Cowpens, 17 gennaio 1781

James Wilkins cavalcava tra la polvere sollevata dagli sporadici colpi di cannone dell'artiglieria inglese; i britannici non si davano ancora per vinti, anche se ormai la battaglia era palesemente persa.
La sciabola di Wilkins era sguainata, splendente nel sole del mattino, ma il capitano teneva la guardia abbassata; non che gli fosse granché cara la vita in quel momento, con quella pesante sconfitta che gravava sull'esercito di Sua Maestà e ogni sogno di gloria ridotto in frantumi.
Nonostante questo, però, c'era ancora qualcosa che lo spingeva a spronare il cavallo a galoppare tra i corpi di connazionali e nemici massacrati.
Aveva visto il colonnello William Tavington alle prese con quell'americano, Benjamin Martin, e aveva sentito riecheggiare con chiarezza inquietante lo sparo che aveva trapassato un braccio a Tavington.
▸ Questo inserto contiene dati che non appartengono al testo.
-- ==== Sys2Proof/Laws/Stack.lean ====
section
/-! SUPPORT. Everything the call stack's two operations can do (40_control_flow.md R90, R92), and the fields of
`STATUS` after a fault (60_exceptions.md R183). -/

namespace Sys2Proof.Machine

variable {s t : State}

/-- A push with room: the entry at `SP` and `SP` itself, nothing else. -/
theorem State.push_eq_some (h : s.sp.val < 12) (w : Word) :
    s.push w = some { s with stack := s.stack.set s.sp.val w h, sp := ⟨s.sp.val + 1, Nat.succ_lt_succ h⟩ } := by
  rw [State.push, dif_pos h]

/-- A push fails exactly on a full stack. -/
theorem State.push_eq_none (w : Word) : s.push w = none ↔ s.sp = 12 := by
  unfold State.push
  split
  · next h => simp; intro e; rw [e] at h; exact absurd h (by decide)
  · next h => simp; exact Fin.ext (by have := s.sp.isLt; simp; omega)

/-- A pop of a stack in use: the entry below `SP`, and `SP` one less; the entries are as they were. -/
theorem State.pop_eq_some (h : s.sp.val ≠ 0) :
    s.pop = some (s.stack[s.sp.val - 1]'(by omega), { s with sp := ⟨s.sp.val - 1, by omega⟩ }) := by
  rw [State.pop, dif_neg h]

/-- A pop fails exactly on an empty stack. -/
theorem State.pop_eq_none : s.pop = none ↔ s.sp = 0 := by
  unfold State.pop
  split
  · next h => simp; exact Fin.ext h
  · next h => simp; intro e; exact h (by rw [e]; rfl)

/-! ## `STATUS` -/

theorem status_fields (l : Bool) (c : BitVec 2) (f : Bool) :
    (statusWord l c f).getLsbD 0 = f ∧ (statusWord l c f).extractLsb' 1 2 = c ∧ (statusWord l c f).getLsbD 3 = l := by
  revert c; cases l <;> cases f <;> decide

@[simp] theorem State.faulted_raise (c : Cause) : (s.raise c).faulted = true := (status_fields _ _ _).1
@[simp] theorem State.cause_raise (c : Cause) : (s.raise c).cause = c.code := (status_fields _ _ _).2.1
@[simp] theorem State.isLoaded_raise (c : Cause) : (s.raise c).isLoaded = s.isLoaded := (status_fields _ _ _).2.2

/-- The fields of `STATUS` depend on nothing else. -/
theorem State.status_congr (h : t.status = s.status) :
    t.faulted = s.faulted ∧ t.cause = s.cause ∧ t.isLoaded = s.isLoaded := by
  simp only [State.faulted, State.cause, State.isLoaded, h, and_self]

/-- Adding the fetch's two and taking them off again (60_exceptions.md R183). -/
@[simp] theorem State.pcInsn_advance : s.advance.pcInsn = s.pc := by
  simp [State.pcInsn]

end Sys2Proof.Machine
end

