-- ==== Sys2Proof/Laws/Frames.lean ====
section
/-! SUPPORT. What claims over every instruction and over the host's operations need, said once: the completion forms of
Safety.lean, what `exec` can do to `STATUS` and to the memory's form, and what an operation of the host can do. -/

namespace Sys2Proof.Machine

variable {s t : State} {i : Instr}

/-! ## Completion forms -/

theorem sameExcept_regs (v : Vector Byte 16) : SameExcept [.regs] s { s with v := v } := by
  intro p hp
  cases p <;> simp_all [Unchanged]

theorem completesWriting_of_setReg {x : Nibble} {b : Byte} (h : exec i s = .next (s.setReg x b)) :
    CompletesWriting i s x b :=
  ⟨_, h, by simp, fun r hr => by simp [hr], sameExcept_regs _⟩

theorem completesFlagged_of_setFlagged {x : Nibble} {c : Bool} {b : Byte} {result : Byte → Prop} {flag : Prop}
    (h : exec i s = .next (s.setFlagged x c b)) (hr : result b) (hc : c = true ↔ flag) :
    CompletesFlagged i s x result flag := by
  refine ⟨_, h, by simpa, fun hx => ?_, fun r h1 h2 => State.reg_setFlagged_other s c b h1 h2, ?_⟩
  · rw [State.reg_setFlagged_vf s c b hx]
    cases c <;> simp_all [flagByte]
  · rw [State.setFlagged_eq]
    exact sameExcept_regs _

theorem completesSkipping_of_skipIf {c : Bool} {cond : Prop} (h : exec i s = .next (s.skipIf c)) (hc : c = true ↔ cond) :
    CompletesSkipping i s cond := by
  refine ⟨_, h, ?_, ?_, ?_⟩
  · intro hh
    simp [hc.mpr hh]
  · intro hh
    cases c <;> simp_all
  · intro p hp
    cases p <;> simp_all [Unchanged]

/-! ## `STATUS` and the memory's form under `exec` -/

/-- An instruction leaves `STATUS` alone, or it is the `CALL` or `RET` that takes its stack fault. -/
theorem exec_status_cases (h : exec i s = .next t) :
    t.status = s.status
      ∨ (∃ nnn, i = .call nnn ∧ s.sp = 12 ∧ t = s.raise .stackOverflow)
      ∨ (i = .ret ∧ s.sp = 0 ∧ t = s.raise .stackUnderflow) := by
  cases i with
  | ret =>
    by_cases hs : s.sp.val = 0
    · rw [exec, execRet_empty (Fin.ext hs)] at h
      injection h with h; subst h
      exact .inr (.inr ⟨rfl, Fin.ext hs, rfl⟩)
    · rw [exec, execRet_used hs] at h
      injection h with h; subst h
      exact .inl rfl
  | call nnn =>
    by_cases hs : s.sp.val < 12
    · rw [exec, execCall_room nnn hs] at h
      injection h with h; subst h
      exact .inl rfl
    · have e : s.sp = 12 := Fin.ext (by have := s.sp.isLt; simp; omega)
      rw [exec, execCall_full nnn e] at h
      injection h with h; subst h
      exact .inr (.inl ⟨_, rfl, e, rfl⟩)
  | ldVxK x =>
    cases hk : s.firstKey with
    | none =>
      rw [exec, execLdVxK_none x hk] at h
      injection h with h; subst h
      exact .inl rfl
    | some k =>
      rw [exec, execLdVxK_some x hk] at h
      injection h with h; subst h
      exact .inl rfl
  | ldRegs x =>
    injection h with h; subst h
    rw [State.loadRegs_eq]
    exact .inl rfl
  | _ =>
    injection h with h; subst h
    exact .inl rfl

theorem wf_exec (hm : Memory.wf s.mem = true) (h : exec i s = .next t) : Memory.wf t.mem = true := by
  rcases exec_status_cases h with - | ⟨_, rfl, -, rfl⟩ | ⟨rfl, -, rfl⟩
  · cases i with
    | ldB x =>
      injection h with h; subst h
      exact wf_memWriteAll _ hm _
    | stRegs x =>
      injection h with h; subst h
      exact wf_memWriteAll _ hm _
    | ret =>
      by_cases hs : s.sp.val = 0
      · rw [exec, execRet_empty (Fin.ext hs)] at h
        injection h with h; subst h
        exact hm
      · rw [exec, execRet_used hs] at h
        injection h with h; subst h
        exact hm
    | call nnn =>
      by_cases hs : s.sp.val < 12
      · rw [exec, execCall_room nnn hs] at h
        injection h with h; subst h
        exact hm
      · rw [exec, execCall_full nnn (Fin.ext (by have := s.sp.isLt; simp; omega))] at h
        injection h with h; subst h
        exact hm
    | ldVxK x =>
      cases hk : s.firstKey with
      | none =>
        rw [exec, execLdVxK_none x hk] at h
        injection h with h; subst h
        exact hm
      | some k =>
        rw [exec, execLdVxK_some x hk] at h
        injection h with h; subst h
        exact hm
    | ldRegs x =>
      injection h with h; subst h
      rw [State.bumpIndex_mem, State.loadRegs_eq]
      exact hm
    | _ =>
      injection h with h; subst h
      exact hm
  · exact hm
  · exact hm

/-! ## The host's operations -/

theorem toNat_countDown (b : Byte) : (countDown b).toNat = b.toNat - 1 := by
  unfold countDown
  split
  · simp_all
  · have : b.toNat ≠ 0 := fun h => by apply ‹¬ b = 0›; apply BitVec.eq_of_toNat_eq; simpa
    simp [BitVec.toNat_sub]; omega

theorem step_of_perform_step {rnd : Byte} {r : Reply} (h : perform (.step rnd) s = .next (t, r)) :
    step { s with rndIn := [rnd] } = .next t := by
  rw [perform, stepWith] at h
  cases hs : step { s with rndIn := [rnd] } with
  | next u => rw [hs] at h; simp [withReply] at h; rw [h.1]
  | fault f => rw [hs] at h; simp [withReply] at h
  | refused f => rw [hs] at h; simp [withReply] at h

theorem tick_of_perform_tick {r : Reply} (h : perform .tick s = .next (t, r)) : s.isLoaded = true ∧ t = s.tick := by
  rw [perform] at h
  split at h
  · injection h with h; injection h with h1 h2; exact ⟨‹_›, h1.symm⟩
  · cases h

theorem load_cases (image : List Byte) :
    (image.length ≤ 3584 ∧ load image s = .ok (s.loadedWith font image))
      ∨ (3584 < image.length ∧ load image s = .error .tooLarge) := by
  unfold load loadWith
  by_cases h : image.length > Config.maxImage
  · exact .inr ⟨h, if_pos h⟩
  · exact .inl ⟨Nat.not_lt.mp h, if_neg h⟩

theorem wf_loadedMemory (fontTable image : List Byte) : Memory.wf (loadedMemory fontTable image) = true :=
  wf_memWriteAll _ (wf_memWriteAll _ (wf_memWriteAll _ rfl _) _) _

end Sys2Proof.Machine
end

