-- ==== Sys2Proof/Tests/Slice0.lean ====
section
/-! SUPPORT. Tests: words written out from the spec's encodings, the checks of WellFormed.lean, the worked vectors of
95_test_vectors.md (their numbers are in the names), and a state for the hypotheses of every statement that has some. -/

namespace Sys2Proof.Tests

open Sys2Proof Sys2Proof.Machine

/-! ## Helpers -/

/-- The outcome is a next state with the property. -/
def reaches (o : Host.Outcome State Fault Refusal) (p : State → Bool) : Bool :=
  match o with
  | .next t => p t
  | .fault _ => false
  | .refused _ => false

/-- The operation answers a state and a reply with the property. -/
def answers (o : Host.Outcome (State × Reply) Fault Refusal) (p : State → Reply → Bool) : Bool :=
  match o with
  | .next (t, r) => p t r
  | .fault _ => false
  | .refused _ => false

/-- The outcome is the refusal of a core that is not loaded. -/
def refusedNotLoaded (o : Host.Outcome State Fault Refusal) : Bool :=
  match o with
  | .refused e => decide (e = .notLoaded)
  | .next _ => false
  | .fault _ => false

/-- Registers written into the state after reset. -/
def withRegs (l : List (Nibble × Byte)) : State := l.foldl (fun s p => s.setReg p.1 p.2) State.reset

/-- `I = 0x300` and the bytes of a sprite there. -/
def withSprite (bytes : List Byte) (s : State) : State := { s with i := 0x300, mem := memWriteAll s.mem 0x300 bytes }

/-- One Step of `op` placed at `PC`. -/
def ran (op : Word) (s : State) (p : State → Bool) : Bool := reaches (step (s.withOpcodeAtPc op)) p

/-- A state with `SP = n`. -/
def atSp (n : Fin 13) : State := { State.reset with sp := n, pc := 0x400 }

/-- A core that an overflow at 0x400 has halted. -/
def halted : State := { State.reset with sp := 12, pc := 0x400, dt := 5, mem := [(0x400, 0x25)], status := 0b1011 }

/-- A power-on state with values the spec leaves open. -/
def powerOn : State := { State.reset with status := 0, v := Vector.replicate 16 0x55, pc := 0x123 }

/-! ## Decoding: every row, from the encodings of 30_encoding.md R66 and R69 -/

theorem test_decode_group0 :
    decode 0x00E0 = .instr .cls ∧ decode 0x03E0 = .instr .cls ∧ decode 0x00EE = .instr .ret ∧ decode 0x0FEE = .instr .ret := by
  decide

theorem test_decode_jumps :
    decode 0x1ABC = .instr (.jp 0xABC) ∧ decode 0x2210 = .instr (.call 0x210) ∧ decode 0xBFFF = .instr (.jpV0 0xFFF) := by
  decide

theorem test_decode_skips :
    decode 0x3342 = .instr (.seImm 3 0x42) ∧ decode 0x42FF = .instr (.sneImm 2 0xFF)
      ∧ decode 0x5120 = .instr (.seReg 1 2) ∧ decode 0x5121 = .instr (.seReg 1 2)
      ∧ decode 0x9120 = .instr (.sneReg 1 2) ∧ decode 0x912F = .instr (.sneReg 1 2)
      ∧ decode 0xE39E = .instr (.skp 3) ∧ decode 0xE3A1 = .instr (.sknp 3) := by decide

theorem test_decode_immediates :
    decode 0x6F80 = .instr (.ldImm 15 0x80) ∧ decode 0x7101 = .instr (.addImm 1 0x01)
      ∧ decode 0xC30F = .instr (.rnd 3 0x0F) ∧ decode 0xAFFF = .instr (.ldI 0xFFF) := by decide

theorem test_decode_alu :
    decode 0x8120 = .instr (.ldReg 1 2) ∧ decode 0x8121 = .instr (.orReg 1 2) ∧ decode 0x8122 = .instr (.andReg 1 2)
      ∧ decode 0x8123 = .instr (.xorReg 1 2) ∧ decode 0x8124 = .instr (.addReg 1 2)
      ∧ decode 0x8125 = .instr (.subReg 1 2) ∧ decode 0x8126 = .instr (.shr 1 2)
      ∧ decode 0x8127 = .instr (.subnReg 1 2) ∧ decode 0x812E = .instr (.shl 1 2) := by decide
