-- ==== Sys2Proof/Machine/Operands.lean ====
section
/-! DEFINITION. The operand forms of spec/30_encoding.md R61. All are the zero-extended low nibble;
none sign-extends, scales or shifts it. -/

namespace Sys2Proof.Machine

/-- `zext_8(v)` (spec/00_scope.md R12). -/
def zext8 (v : Nibble) : Byte := v.zeroExtend 8

/-- The literal of ADD, SUB and LDI (R61). -/
def literal (imm : Nibble) : Byte := zext8 imm

/-- The effective address of LDA and STA, in 0..15 (spec/41_load_store.md R103): the one data
addressing mode, absolute direct. -/
def effectiveAddr (imm : Nibble) : Addr := zext8 imm

/-- The target of JMP, in 0..15 (spec/43_control.md R121). -/
def jumpTarget (imm : Nibble) : Addr := zext8 imm

end Sys2Proof.Machine
end

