-- ==== Sys2Proof/Machine/Arithmetic.lean ====
section
/-! DEFINITION. The execute phases of ADD and SUB (spec/42_arithmetic.md). Arithmetic is modulo 256
and sets no flag (R112). B is written first and then read (spec/90_conflicts.md C5; DEDUCED,
log 9). -/

namespace Sys2Proof.Machine

/-- The shared shape of ADD and SUB: the literal goes to B, then A is computed from A and the new
B (R110, R111). -/
def withLiteralInB (f : Byte → Byte → Byte) (imm : Nibble) (s : State) : State :=
  let s := s.setB (literal imm)
  s.setA (f s.a s.b)

/-- ADD (R110): `B <- zext_8(imm); A <- A +_8 B`. -/
def execAdd (imm : Nibble) (s : State) : Host.Outcome State Fault Refusal :=
  .next (withLiteralInB (fun x y => x + y) imm s)

/-- SUB (R111): `B <- zext_8(imm); A <- A -_8 B`. -/
def execSub (imm : Nibble) (s : State) : Host.Outcome State Fault Refusal :=
  .next (withLiteralInB (fun x y => x - y) imm s)

end Sys2Proof.Machine
end

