-- ==== Sys2Proof/Safety.lean ====
section
/-! DEFINITION. The terms claims use: the machine's invariant, the states the host can bring the
core to, and the end of a run (spec/40_execution_cycle.md R85). -/

namespace Sys2Proof.Machine

/-- The invariant: the memory is in canonical form, and B is in 0..15 (spec/10_state.md R22). -/
def State.Inv (s : State) : Prop := s.mem.wf ∧ s.b.toNat < 16

/-- Every one of the 256 cells reads in `t` as it does in `s`: the frame of an action that stores
nothing. -/
def SameMemory (s t : State) : Prop := ∀ x : Addr, t.memRead x = s.memRead x

/-- Every cell but the one at `addr` reads in `t` as it does in `s`: the frame of an action that
stores the one byte at `addr`. -/
def SameMemoryBut (addr : Addr) (s t : State) : Prop :=
  ∀ x : Addr, x ≠ addr → t.memRead x = s.memRead x

/-- The states the core comes to from power-on, under any inputs of the host. -/
inductive Reachable : State → Prop
  | powerOn : Reachable State.reset
  | edge (inp : Inputs) (s t : State) : Reachable s → edge inp s = .next t → Reachable t

/-- The run from `s` ends after exactly `k` steps, in `t` (R85): `k` is the least number of steps,
at least one, that leaves `halted` true. -/
def EndsAfter (s : State) (k : Nat) (t : State) : Prop :=
  s.halted = false ∧ 1 ≤ k ∧ stepN k s = .next t ∧ t.halted = true ∧
    ∀ j u, 1 ≤ j → j < k → stepN j s = .next u → u.halted = false

/-- The run from `s` never ends (R85: a hang). -/
def Hangs (s : State) : Prop := s.halted = false ∧ ∀ k t, ¬ EndsAfter s k t

end Sys2Proof.Machine
end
Aveva esitato un istante prima di far girare il cavallo per raggiungerlo, e fu sufficiente quell'attimo per trovarsi attaccato da un paio di volontari americani. Nient'altro che zotici contadini, almeno a quanto pensavano gli inglesi, ma capaci di dare del filo da torcere a Wilkins, quel tanto che bastò per fargli perdere di vista il colonnello.
Avrebbe potuto evitare il compiersi della vendetta di Martin; se Tavington fosse rimasto ucciso, sarebbe stata colpa sua e della sua stupida esitazione.
Adesso il capitano si sentiva in dovere di ritrovare Tavington in quella disfatta, vivo o morto che fosse.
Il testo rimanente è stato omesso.